According to The Daily Wire, Pat Sajak, host of Wheel of Fortune, once again used his wit to criticize their political pushes. In a tweet, he said, “Ok, let me explain this again: We’re celebs. We’re wiser & more empathetic than you. We are famous. Please take our opinions more seriously.”
Sajak is a frequent critic of the Left and uses Twitter to unleash his witty attacks. One tweet criticized the violent protests of Antifa after Trump’s inauguration, “Unhappy about results of last week’s People’s Choice Awards. Thinking of breaking Starbucks windows & trashing limos.”
Another took a jab at CNN for engaging in fake news, “’Alexa, turn on CNN. I want to hear the news.’ ‘You’ll have to pick one or the other.’”
His recent criticism took aim at celebrities like Jimmy Kimmel who was quick to use the horror of the Las Vegas shooting and their own over-the-top emotions to push for gun control measures — despite the fact that those policies would’ve had little impact on the terrible tragedy.
As reported by The Daily Wire, another conservative to criticize this emotional call to action was Ben Shapiro, Editor-in-Chief of The Daily Wire. In a video, he methodically tears apart Kimmel’s monologue on Monday night during the Jimmy Kimmel Live show.

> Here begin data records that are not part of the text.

/-- Removes a request in progress. -/
def State.dropOReq (s : State) (id : Nat) : State := { s with home.oreqs := s.home.oreqs.filter fun o => o.id ≠ id }

/-- Sends a translated request on: to this home, across this face, or over Picot (R58, R160, R245, R264). -/
def State.sendHome (s : State) (id engine k slot m : Nat) (r : Req) : State :=
  let h : HReq := ⟨⟨s.node, BitVec.ofNat 16 k, r.hdr.txid⟩, false, engine, slot, r, r.hdr.agent, s.home.confGen⟩
  let n := s.memNode false m
  let oreqs : List OReq := s.home.oreqs.map fun o => if o.id = id then { o with req := r, slot := slot } else o
  let s := { s with home.oreqs := oreqs }
  let evict := decide (r.op = .evictClean)
  if !s.poolOk false m r then
    let s := (s.record (reqOcc bPOOL Cause.pool_TBL_PARITY h.req.hdr.txid.toNat h.tenant)).respondErr h stINTERNAL
    if evict then s.dropOReq id else s
  else if n = s.node then
    let s := if s.memUplink false m then s.crossFace h else s.homeReq h
    if evict then s.dropOReq id else s
  else if s.nodeDead false n then
    let s := s.respondErr h stDEAD
    if evict then s.dropOReq id else s
  else if s.dropsNow false n r.op then s.dropOReq id
  else
    let s := s.sendNode false n (.fwdToHome ⟨s.node, h.key.oconn, BitVec.ofNat 16 (s.memEpoch false m),
      BitVec.ofNat 24 slot⟩ (.req r))
    match s.chanTo false n with
    | none => if evict then s.dropOReq id else s
    | some c => s.setDest id (some c) (if evict then some (s.chanMark c) else none)

/-- Answers a request that failed a check at this member (R58, R60, R74). DESIGN CHOICE (log 175): R73 does not say whether a
dropped EvictClean counts in TRN_REFUSE; it does not. -/
def State.failHere (s : State) (id k : Nat) (r : Req) (status : Nat) : State :=
  if r.op = .evictClean then s.dropOReq id
  else
    let s := if status = stNOXL then s.incFld F.TRN_REFUSE_NOXL
      else if status = stDENIED then s.incFld F.TRN_REFUSE_DENIED else s
    s.deliverResp k (baseResp r .ack status 0) s.node

/-- A request reaches the member that holds its connection (R57 to R61, R153, R158, R195), in its turn (R101). -/
def State.recvReq (s : State) (k : Nat) (r : Req) : State :=
  match s.conn k with
  | none => s
  | some c =>
    if !s.dataUp ∨ !s.inTurn k 1 (fun m => m = .req r) then s
    else
      let engine := s.rxEngine k 1
      let s := s.takeMsg k 1 fun m => m = .req r
      if !c.msgsOk 1 [.req r] then s.closeProtocol k
      else
        let id := s.home.nextId
        let s := { s with home.nextId := id + 1 }
        let o : OReq := ⟨id, k, c.opened, r, 0, none, none⟩
        let tenant := r.hdr.tenant.toNat
        if r.op = .fence then
          match s.bound k tenant with
          | none => (s.record (reqOcc bTRN Cause.trn_TBL_PARITY r.hdr.txid.toNat tenant)).queueMsg k
              ⟨.resp (baseResp r .ack stINTERNAL 0), none, true⟩
          | some false => (s.incFld F.TRN_REFUSE_DENIED).queueMsg k ⟨.resp (baseResp r .ack stDENIED 0), none, true⟩
          | some true =>
            if s.isDetached c.agent then
              (s.incFld F.DIR_NAKCNT_BUSY).queueMsg k ⟨.resp (nakResp r stBUSY 1000), none, true⟩
            else
              { s with home.fences := s.home.fences ++ [(⟨id, k, c.opened, r, none, [], 0⟩ : FenceRec)] }
        else
          let dup := r.op ≠ .evictClean ∧ s.home.oreqs.any fun x =>
            decide (x.conn = k) && decide (x.req.hdr.txid = r.hdr.txid) && decide (x.req.op ≠ .evictClean)
          if dup then s
          else
            let s := { s with home.oreqs := s.home.oreqs ++ [o] }
            match s.bound k tenant with
            | none => (s.record (reqOcc bTRN Cause.trn_TBL_PARITY r.hdr.txid.toNat tenant)).failHere id k r stINTERNAL
            | some false => s.failHere id k r stDENIED
            | some true =>
              if s.isDetached c.agent then
                if r.op = .evictClean then s.dropOReq id
                else (s.incFld F.DIR_NAKCNT_BUSY).deliverResp k (nakResp r stBUSY 1000) s.node
              else
                match s.translate (engineDie c.engine) r.hdr.txid.toNat tenant r.op r.hdr.addr.toNat with
                | (s, .fail status) => s.failHere id k r status
                | (s, .ok pa slot m) =>
                  match s.serveReplica k r pa with
                  | (s, true) => s
                  | (s, false) => s.sendHome id engine k slot m (withPa r pa)

/-- The NAK of a message sent to a holder that has changed (R188, R246). -/
def staleNak (r : Req) (epoch : Nat) (holder : NodeId) : Resp :=
  { nakResp r stSTALE 0 with epoch := BitVec.ofNat 16 epoch, redirect := holder }

/-- A request reaches a role over Picot: the role's holder and epoch are checked first (R245, R246, R258, R264). -/
def State.rxFwdReq (s : State) (chan : ChanId) (engine : Nat) (env : Envelope) (r : Req) : State :=
  let b := chan.bank
  let h : HReq := ⟨⟨env.origin, env.oconn, r.hdr.txid⟩, b, engine, env.hslot.toNat, r, r.hdr.agent, s.home.confGen⟩
  let fromNew := s.home.hoff.peer = chan.peer ∧ (s.home.hoff.phase = .window ∨ s.home.hoff.phase = .residual)
  if fromNew ∧ (r.op = .writeBack ∨ r.op = .evictClean) ∧ (s.tx h.line).isSome then s.homeReq h
  else if s.tblBad (mapKey b h.pa) then (s.record (reqOcc bTRN Cause.trn_TBL_PARITY h.req.hdr.txid.toNat h.tenant)).respondErr h stINTERNAL
  else
    match s.mapMember b h.pa with
    | none => s.respondErr h stNOXL
    | some m =>
      if !s.poolOk b m r then
        (s.record (reqOcc bPOOL Cause.pool_TBL_PARITY h.req.hdr.txid.toNat h.tenant)).respondErr h stINTERNAL
      else if s.memNode b m ≠ s.node ∨ env.epoch.toNat ≠ s.memEpoch b m then
        if r.op = .evictClean then s
        else
          (s.incFld F.DIR_NAKCNT_STALE).respond h (staleNak r (s.memEpoch b m) (s.memNode b m))
      else if (r.op = .writeBack ∨ r.op = .evictClean) ∧ s.home.hoff.newHolder
          ∧ s.home.hoff.residual.contains h.line then
        s.sendNode false s.home.hoff.peer (.fwdToHome env (.req r))
      else if b ∨ s.memUplink b m then s.crossFace h
      else s.homeReq h

/-- A response comes back to this face for a relay (R264, R266). -/
def State.relayBack (s : State) (slot : Nat) (rel : Relay) (r : Resp) : State :=
  let back : Resp := if needsAgent rel.op then { r with agent := rel.agent } else r
  let final := decide (r.op ≠ .nak)
  let released := decide (r.status = 0) && (grants rel.op || keepsResult rel.op)
  let s := if final ∧ !released then s.freeRelay slot else s
  if rel.origin = s.node then s.deliverResp rel.oconn.toNat back s.node
  else s.sendResp rel.bank rel.origin rel.oconn (coherent rel.op) back

/-- A response as its receiver takes it: a reserved STATUS is handled as INTERNAL (R110). -/
def respTaken (r : Resp) : Resp :=
  if 12 ≤ r.status.toNat ∧ r.status.toNat ≤ 14 then { r with status := 15 } else r

/-- A response or snoop reaches a member over Picot (R96, R110, R245, R264). -/
def State.rxFwdToOrigin (s : State) (chan : ChanId) (env : Envelope) (m : Msg) : State :=
  match m with
  | .resp r0 =>
    let r := respTaken r0
    match tget s.home.relays env.oconn.toNat with
    | some rel =>
      if rel.txid = r.txid ∧ rel.bank ≠ chan.bank then s.relayBack env.oconn.toNat rel r
      else s.deliverResp env.oconn.toNat r chan.peer
    | none => s.deliverResp env.oconn.toNat r chan.peer
  | .snp p => s.routeSnoop chan.bank (some chan) p
  | _ => s

/-- The epoch of the entry that names a node in a bank (R245). -/
def State.nodeEpoch (s : State) (b : Bool) (n : NodeId) : Nat := ((s.entryOf b n).map (s.memEpoch b)).getD 0

/-- An answer to a snoop on its way to the home that sent it (R119, R178, R245), with the agent as that home names it;
`oconn` is the connection on which the agent gave it. -/
def State.snoopOnward (s : State) (f : FwdSnp) (oconn : ConnId) (a0 : SnpResp) : State :=
  let a : SnpResp := { a0 with agent := f.asked }
  match f.home with
  | none => s.snoopAnswer a.agent a.snptx a.pa.toNat ⟨a.newState.toNat, a.wbif, a.dirty, a.data⟩
  | some id =>
    s.sendChan id (.fwdToHome ⟨s.node, oconn, BitVec.ofNat 16 (s.nodeEpoch id.bank id.peer), 0⟩ (.snpRsp a))

/-- A snoop response arrives on a connection (R102, R176 to R178), in its turn (R101). -/
def State.recvSnpRsp (s : State) (k : Nat) (a : SnpResp) : State :=
  match s.conn k with
  | none => s
  | some c =>
    if !s.dataUp ∨ !s.inTurn k 3 (fun m => m = .snpRsp a) then s
    else
      let s := s.takeMsg k 3 fun m => m = .snpRsp a
      if !c.msgsOk 3 [.snpRsp a] then s.closeProtocol k
      else
        match s.home.fwdSnps.find? fun f => f.relay.isNone && f.sent && decide (f.snp.agent = a.agent)
            && decide (f.snp.snptx = a.snptx) && decide (f.snp.pa = a.pa) with
        | none => s
        | some f => ({ s with home.fwdSnps := s.home.fwdSnps.erase f }).snoopOnward f (BitVec.ofNat 16 k) a

/-- A snoop response arrives over Picot: at the home, or at a face that relayed the snoop (R264). -/
def State.rxFwdSnp (s : State) (chan : ChanId) (oconn : ConnId) (a : SnpResp) : State :=
  match s.home.fwdSnps.find? fun f => decide (f.relay = some chan) && decide (f.snp.agent = a.agent)
      && decide (f.snp.snptx = a.snptx) && decide (f.snp.pa = a.pa) with
  | some f => ({ s with home.fwdSnps := s.home.fwdSnps.erase f }).snoopOnward f oconn a
  | none => s.snoopAnswer a.agent a.snptx a.pa.toNat ⟨a.newState.toNat, a.wbif, a.dirty, a.data⟩

/-- A wrapped message reaches a role or home (R119, R245); `engine` is the one whose port received it. -/
def State.rxFwdToHome (s : State) (chan : ChanId) (engine : Nat) (env : Envelope) (m : Msg) : State :=
  match m with
  | .req r => s.rxFwdReq chan engine env r
  | .snpRsp a => s.rxFwdSnp chan env.oconn a
  | _ => s

/-- A key that the handoff table holds (R257, R259, R260). -/
def State.movedKey (s : State) (k : TxKey) : Bool := s.home.hoff.moved.any fun e => e.1 = k

/-- A ResultRelease for a key at this module: forwarded by a relay or by the handoff table, dropped after the window, or
applied (R156, R259, R260, R266). -/
def State.release (s : State) (k : TxKey) : State :=
  match s.relayOf k.origin k.oconn k.txid with
  | some (slot, rel) =>
    (s.freeRelay slot).sendNode (!rel.bank) rel.dest (.resultRelease s.node (BitVec.ofNat 16 slot) k.txid)
  | none =>
    if s.movedKey k ∧ s.home.hoff.phase = .window then
      ({ s with home.hoff.moved := s.home.hoff.moved.filter fun e => e.1 ≠ k }.incFld F.POOL_HOFF_CNT_FWD).sendNode
        false s.home.hoff.peer (.resultRelease k.origin k.oconn k.txid)
    else if s.movedKey k then
      ({ s with home.hoff.moved := s.home.hoff.moved.filter fun e => e.1 ≠ k }.incFld F.POOL_HOFF_CNT_DROPPED).record
        (occObj bPOOL Cause.pool_HOFF_DROP 2 k.origin.toNat)
    else s.releaseKey k

/-- Passes the releases that acknowledgements caused on to their homes (R156); the fuel bounds them. -/
def State.drainRels : Nat → State → State
  | 0, s => s
  | n + 1, s =>
    match s.link.rels with
    | [] => s
    | r :: rest =>
      let s := { s with link.rels := rest }
      let k : TxKey := ⟨s.node, r.oconn, r.txid⟩
      State.drainRels n <|
        if (s.relayOf k.origin k.oconn k.txid).isSome ∨ r.home = s.node then s.release k
        else s.sendNode false r.home (.resultRelease k.origin k.oconn k.txid)

/-- One round of everything that can go on by itself: releases, open lines, drops, marks, parked requests, held snoops
and fences. -/
def State.round (s : State) : State :=
  let s := (s.drainRels (s.link.rels.length + 4)).pokeAll.pushDrops.answerMarks.flushSeq
  let s := (State.pump (2 * s.home.parked.length + 2) s).flushSnoops.coverEvicts
  State.runFences (2 * s.home.fences.length + 1) s

/-- Carries the home and the member on until nothing moves by itself; the fuel bounds the rounds. -/
def State.settleN : Nat → State → State
  | 0, s => s
  | n + 1, s =>
    let s' := s.round
    if s'.link.rels.isEmpty ∧ s'.home.parked.length = s.home.parked.length then s' else State.settleN n s'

Shapiro was careful to clarify that he wasn’t criticizing Kimmel’s emotional response, but that Kimmel believes those on the Right aren’t similarly emotional: “Last night he did a long shtick about gun control that was entirely based on emotion, and it was just really nasty. I don’t think it was nasty because he doesn’t care; he cares; it’s really nasty because he’s suggesting you and I don’t care.”
Shapiro explained that Kimmel’s monologue essentially stated that if people don’t agree with him, they’re heartless: “It doesn’t matter that we’re all heartbroken over what happened; we don’t agree with Jimmy Kimmel’s evidence-less suggestions about gun control; that means that we don’t care; we’re bad people.”
During the rant, Kimmel attacks Republicans for supposedly being the puppets of the NRA, condemning the non-existent gun show sale loophole, judging the Right for not wanting to discuss policy during a tragedy, and utterly rejecting the thoughts and prayers of those on the Right because they disagree about politics.
Shapiro summarized the rant into the same conclusion Sajak came to: “He finishes by saying, you know, I think it’s important. Okay, well, guess what? We all think it’s important. We all think it’s important. But you’re not an expert just because you feel deeply. You feeling deeply does not make you an expert on a topic.”
Shapiro finishes his criticism by saying “Jimmy Kimmel should not be cheered for what he said last night. Jimmy Kimmel should be asked to provide the evidence for his suppositions rather than the evidence for his emotions. Again, I believe he’s sincere. Sincerity does not make what you’re saying smart.”
Pat Sajak jokes about celebs and their opinions. Do we take them too seriously?
Sajak and Shapiro both target what’s been the main problem for almost any political debate coming from the Left, especially the celebrity Left; that emotions somehow grant credibility and validity to their claims.
Kimmel and other leftist celebrities are obviously hurting from the Las Vegas shooting; their emotions are sincere and their anger is understandable. But lashing out at Republicans who disagree politically with them and using their emotions to push an ideological agenda does not serve the greater good.
Declaring a person unfeeling and heartless because they don’t share your opinions is completely reprehensible. Celebrities like Kimmel aren’t earning any fans with these political displays.